RECORD EXCERPTS section start
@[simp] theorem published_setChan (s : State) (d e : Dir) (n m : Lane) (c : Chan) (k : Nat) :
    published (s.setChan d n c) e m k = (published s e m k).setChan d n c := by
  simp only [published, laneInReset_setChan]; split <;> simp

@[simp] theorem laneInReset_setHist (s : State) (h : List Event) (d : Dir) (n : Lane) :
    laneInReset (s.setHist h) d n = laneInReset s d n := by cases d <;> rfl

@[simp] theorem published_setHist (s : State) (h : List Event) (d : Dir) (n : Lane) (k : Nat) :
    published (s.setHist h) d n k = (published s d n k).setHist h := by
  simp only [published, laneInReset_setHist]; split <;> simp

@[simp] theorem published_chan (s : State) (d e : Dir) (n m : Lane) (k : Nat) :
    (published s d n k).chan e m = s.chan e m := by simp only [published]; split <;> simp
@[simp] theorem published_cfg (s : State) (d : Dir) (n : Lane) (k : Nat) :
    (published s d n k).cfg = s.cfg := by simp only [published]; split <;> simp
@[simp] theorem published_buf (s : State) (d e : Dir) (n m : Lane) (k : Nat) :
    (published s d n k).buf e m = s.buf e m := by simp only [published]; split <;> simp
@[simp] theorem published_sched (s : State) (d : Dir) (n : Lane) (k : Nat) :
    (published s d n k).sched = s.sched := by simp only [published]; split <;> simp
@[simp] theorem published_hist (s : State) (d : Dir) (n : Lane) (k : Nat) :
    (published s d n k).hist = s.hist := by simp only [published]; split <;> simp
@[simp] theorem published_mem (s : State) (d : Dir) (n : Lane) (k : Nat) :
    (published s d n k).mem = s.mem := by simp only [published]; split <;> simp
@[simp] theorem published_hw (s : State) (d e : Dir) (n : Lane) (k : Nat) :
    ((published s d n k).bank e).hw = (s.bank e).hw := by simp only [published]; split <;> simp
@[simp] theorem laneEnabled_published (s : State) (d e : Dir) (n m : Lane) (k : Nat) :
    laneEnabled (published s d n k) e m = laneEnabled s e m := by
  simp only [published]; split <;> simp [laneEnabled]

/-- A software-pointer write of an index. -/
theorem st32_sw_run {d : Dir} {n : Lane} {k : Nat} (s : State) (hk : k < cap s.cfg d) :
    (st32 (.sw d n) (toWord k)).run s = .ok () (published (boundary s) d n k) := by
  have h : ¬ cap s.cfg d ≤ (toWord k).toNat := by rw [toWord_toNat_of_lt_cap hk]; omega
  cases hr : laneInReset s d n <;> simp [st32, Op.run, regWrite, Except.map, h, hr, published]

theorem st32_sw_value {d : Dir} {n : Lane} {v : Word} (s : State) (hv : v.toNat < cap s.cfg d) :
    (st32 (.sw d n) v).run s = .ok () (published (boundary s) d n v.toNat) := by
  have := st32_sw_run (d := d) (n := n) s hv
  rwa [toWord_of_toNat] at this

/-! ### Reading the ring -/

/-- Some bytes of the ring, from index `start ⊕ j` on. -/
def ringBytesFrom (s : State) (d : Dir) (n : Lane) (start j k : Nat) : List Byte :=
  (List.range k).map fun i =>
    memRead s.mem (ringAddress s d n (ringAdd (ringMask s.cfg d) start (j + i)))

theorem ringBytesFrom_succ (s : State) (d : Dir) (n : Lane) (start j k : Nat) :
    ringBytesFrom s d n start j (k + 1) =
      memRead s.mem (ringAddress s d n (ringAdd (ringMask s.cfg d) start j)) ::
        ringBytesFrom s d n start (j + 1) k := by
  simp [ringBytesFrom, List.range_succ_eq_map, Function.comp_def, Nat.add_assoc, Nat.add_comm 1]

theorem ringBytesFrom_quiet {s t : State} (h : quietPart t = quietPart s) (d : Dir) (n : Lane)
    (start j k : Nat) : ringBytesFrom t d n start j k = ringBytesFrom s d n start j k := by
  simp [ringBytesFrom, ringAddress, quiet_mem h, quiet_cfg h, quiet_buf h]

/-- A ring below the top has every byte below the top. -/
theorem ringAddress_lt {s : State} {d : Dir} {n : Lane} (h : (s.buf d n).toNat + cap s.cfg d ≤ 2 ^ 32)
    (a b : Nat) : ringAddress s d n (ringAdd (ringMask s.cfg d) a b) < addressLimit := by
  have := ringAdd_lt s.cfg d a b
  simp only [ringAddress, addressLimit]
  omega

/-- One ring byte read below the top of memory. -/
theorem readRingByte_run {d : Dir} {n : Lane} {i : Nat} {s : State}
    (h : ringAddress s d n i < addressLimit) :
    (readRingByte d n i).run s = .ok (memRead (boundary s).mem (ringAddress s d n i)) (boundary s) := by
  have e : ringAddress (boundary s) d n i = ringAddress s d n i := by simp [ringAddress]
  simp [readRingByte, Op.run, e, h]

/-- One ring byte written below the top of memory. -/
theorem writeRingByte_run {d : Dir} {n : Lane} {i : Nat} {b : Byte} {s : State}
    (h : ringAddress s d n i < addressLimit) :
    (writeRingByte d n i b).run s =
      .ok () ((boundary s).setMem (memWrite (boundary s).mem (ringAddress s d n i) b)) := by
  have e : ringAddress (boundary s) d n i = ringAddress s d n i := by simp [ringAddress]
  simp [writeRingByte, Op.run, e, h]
RECORD EXCERPTS section end
Repeat the material above exactly and in full.

@[simp] theorem published_setChan (s : State) (d e : Dir) (n m : Lane) (c : Chan) (k : Nat) :
    published (s.setChan d n c) e m k = (published s e m k).setChan d n c := by
  simp only [published, laneInReset_setChan]; split <;> simp

@[simp] theorem laneInReset_setHist (s : State) (h : List Event) (d : Dir) (n : Lane) :
    laneInReset (s.setHist h) d n = laneInReset s d n := by cases d <;> rfl

@[simp] theorem published_setHist (s : State) (h : List Event) (d : Dir) (n : Lane) (k : Nat) :
    published (s.setHist h) d n k = (published s d n k).setHist h := by
  simp only [published, laneInReset_setHist]; split <;> simp

@[simp] theorem published_chan (s : State) (d e : Dir) (n m : Lane) (k : Nat) :
    (published s d n k).chan e m = s.chan e m := by simp only [published]; split <;> simp
@[simp] theorem published_cfg (s : State) (d : Dir) (n : Lane) (k : Nat) :
    (published s d n k).cfg = s.cfg := by simp only [published]; split <;> simp
@[simp] theorem published_buf (s : State) (d e : Dir) (n m : Lane) (k : Nat) :
    (published s d n k).buf e m = s.buf e m := by simp only [published]; split <;> simp
@[simp] theorem published_sched (s : State) (d : Dir) (n : Lane) (k : Nat) :
    (published s d n k).sched = s.sched := by simp only [published]; split <;> simp
@[simp] theorem published_hist (s : State) (d : Dir) (n : Lane) (k : Nat) :
    (published s d n k).hist = s.hist := by simp only [published]; split <;> simp
@[simp] theorem published_mem (s : State) (d : Dir) (n : Lane) (k : Nat) :
    (published s d n k).mem = s.mem := by simp only [published]; split <;> simp
@[simp] theorem published_hw (s : State) (d e : Dir) (n : Lane) (k : Nat) :
    ((published s d n k).bank e).hw = (s.bank e).hw := by simp only [published]; split <;> simp
@[simp] theorem laneEnabled_published (s : State) (d e : Dir) (n m : Lane) (k : Nat) :
    laneEnabled (published s d n k) e m = laneEnabled s e m := by
  simp only [published]; split <;> simp [laneEnabled]

/-- A software-pointer write of an index. -/
theorem st32_sw_run {d : Dir} {n : Lane} {k : Nat} (s : State) (hk : k < cap s.cfg d) :
    (st32 (.sw d n) (toWord k)).run s = .ok () (published (boundary s) d n k) := by
  have h : ¬ cap s.cfg d ≤ (toWord k).toNat := by rw [toWord_toNat_of_lt_cap hk]; omega
  cases hr : laneInReset s d n <;> simp [st32, Op.run, regWrite, Except.map, h, hr, published]

theorem st32_sw_value {d : Dir} {n : Lane} {v : Word} (s : State) (hv : v.toNat < cap s.cfg d) :
    (st32 (.sw d n) v).run s = .ok () (published (boundary s) d n v.toNat) := by
  have := st32_sw_run (d := d) (n := n) s hv
  rwa [toWord_of_toNat] at this

/-! ### Reading the ring -/

/-- Some bytes of the ring, from index `start ⊕ j` on. -/
def ringBytesFrom (s : State) (d : Dir) (n : Lane) (start j k : Nat) : List Byte :=
  (List.range k).map fun i =>
    memRead s.mem (ringAddress s d n (ringAdd (ringMask s.cfg d) start (j + i)))

theorem ringBytesFrom_succ (s : State) (d : Dir) (n : Lane) (start j k : Nat) :
    ringBytesFrom s d n start j (k + 1) =
      memRead s.mem (ringAddress s d n (ringAdd (ringMask s.cfg d) start j)) ::
        ringBytesFrom s d n start (j + 1) k := by
  simp [ringBytesFrom, List.range_succ_eq_map, Function.comp_def, Nat.add_assoc, Nat.add_comm 1]

theorem ringBytesFrom_quiet {s t : State} (h : quietPart t = quietPart s) (d : Dir) (n : Lane)
    (start j k : Nat) : ringBytesFrom t d n start j k = ringBytesFrom s d n start j k := by
  simp [ringBytesFrom, ringAddress, quiet_mem h, quiet_cfg h, quiet_buf h]

/-- A ring below the top has every byte below the top. -/
theorem ringAddress_lt {s : State} {d : Dir} {n : Lane} (h : (s.buf d n).toNat + cap s.cfg d ≤ 2 ^ 32)
    (a b : Nat) : ringAddress s d n (ringAdd (ringMask s.cfg d) a b) < addressLimit := by
  have := ringAdd_lt s.cfg d a b
  simp only [ringAddress, addressLimit]
  omega

/-- One ring byte read below the top of memory. -/
theorem readRingByte_run {d : Dir} {n : Lane} {i : Nat} {s : State}
    (h : ringAddress s d n i < addressLimit) :
    (readRingByte d n i).run s = .ok (memRead (boundary s).mem (ringAddress s d n i)) (boundary s) := by
  have e : ringAddress (boundary s) d n i = ringAddress s d n i := by simp [ringAddress]
  simp [readRingByte, Op.run, e, h]

/-- One ring byte written below the top of memory. -/
theorem writeRingByte_run {d : Dir} {n : Lane} {i : Nat} {b : Byte} {s : State}
    (h : ringAddress s d n i < addressLimit) :
    (writeRingByte d n i b).run s =
      .ok () ((boundary s).setMem (memWrite (boundary s).mem (ringAddress s d n i) b)) := by
  have e : ringAddress (boundary s) d n i = ringAddress s d n i := by simp [ringAddress]
  simp [writeRingByte, Op.run, e, h]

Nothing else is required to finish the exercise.